Als weitere aktuelle Beispiele für Augmented und Virtual Reality-basierte Formen der öffentlichen Geschichtsvermittlung präsentierte sie u.a. AR-basierte virtuelle Statuen zum Gedenken an weibliche historische Persönlichkeiten in München (z.B. Anita Augspurg) oder verschiedene Projekte in interdisziplinärer Teamarbeit (LMU/TUM, GeschichtePLUSdigital), die als Formen transdisziplinärer didaktischer Projekte diskutiert werden.

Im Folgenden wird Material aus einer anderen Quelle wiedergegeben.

-- ==== Sys2Proof/Machine/Store.lean ====
section
/-! DEFINITION. A store die's objects: handles and directory entries (R50, R51), key records (R49), map runs (R302, R303),
the saggar's value area (R329, R330), reading values (R34, R48, R211), and applying an invocation's staged changes (R172,
R204 to R214). -/

namespace Sys2Proof.Machine

/-! ## Handles, entries, pending puts -/

/-- Octets of a chunk (R48). -/
def chunkSize : Nat := 65536

/-- Chunks of a value of `len` octets (R48, R295). -/
def chunksOf (len : Nat) : Nat := max 1 (ceilDiv len chunkSize)

/-- Table 2-3. -/
def handleOf (gen die slot : Nat) : W32 := w32 (gen % 15 * 2 ^ 28 + die * 2 ^ 26 + slot)
def handleSlot (h : W32) : Nat := field h 0 26
def handleDie (h : W32) : Nat := field h 26 2
/-- "No object". -/
def noHandle : W32 := 0xFFFFFFFF#32

/-- The part handle of a put serial (R335). -/
def partHandle (serial : Nat) : W32 := w32 (0xF0000000 + serial)

def Die.entry (d : Die) (slot : Nat) : DirEntry := tabGet (fun _ => {}) d.dir slot

def Die.setEntry (d : Die) (slot : Nat) (e : DirEntry) : Die := { d with dir := tabSet (fun _ => {}) d.dir slot e }

/-- STATE 1 or 2. -/
def DirEntry.held (e : DirEntry) : Bool := decide (e.state = 1) || decide (e.state = 2)

def DirEntry.live (e : DirEntry) : Bool := decide (e.state = 1)

/-- The entry that a handle names, in STATE 1 or 2. -/
def Die.byHandle (d : Die) (h : W32) : Option DirEntry :=
  let e := d.entry (handleSlot h)
  if e.held && decide (e.handle = h) then some e else none

/-- The live object that a handle names. -/
def Die.liveBy (d : Die) (h : W32) : Option DirEntry :=
  match d.byHandle h with
  | some e => if e.live then some e else none
  | none => none

/-- The candidates of a key hash in a namespace, in ascending SLOT order (R202). -/
def Die.candidates (d : Die) (hash : W64) (ns : Nat) : List DirEntry :=
  (d.dir.filter (fun e => e.2.held && decide (e.2.keyHash = hash) && decide (e.2.nsid = ns))).map (fun e => e.2)

/-- The candidate whose key equals `key` (R52). -/
def Die.findKey (d : Die) (hash : W64) (ns : Nat) (key : Octets) : Option DirEntry :=
  (d.candidates hash ns).find? (fun e => decide (e.key = key))

def Die.put? (d : Die) (id : Nat) : Option Pending := tabGet (fun _ => none) d.puts id

def Die.setPut (d : Die) (id : Nat) (p : Option Pending) : Die := { d with puts := tabSet (fun _ => none) d.puts id p }

/-- Every pending put of the die, in ascending PUTID. -/
def Die.allPuts (d : Die) : List Pending := d.puts.filterMap (fun e => e.2)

Dabei skizzierte sie gleichermaßen Herausforderungen der AR/VR-Technologie in Bezug auf Zugänglichkeit versus Exklusivität von Bildungskontexten. Mit Blick auf Studien zu Technologieakzeptanz näherte Frau Bäck sich in ihrem Vortrag außerdem auch der Frage, inwiefern neue Zielgruppen erschlossen werden können.

Bei allem erinnerte sie daran, dass es bei dem Einsatz von VR/AR-Technologien stets wichtig ist, diese Fragen als komplexe interdisziplinäre Herausforderung von Ethik durch Design und Bildung im Bereich der Kunst-/Medienpädagogik und Museumspädagogik anzugehen.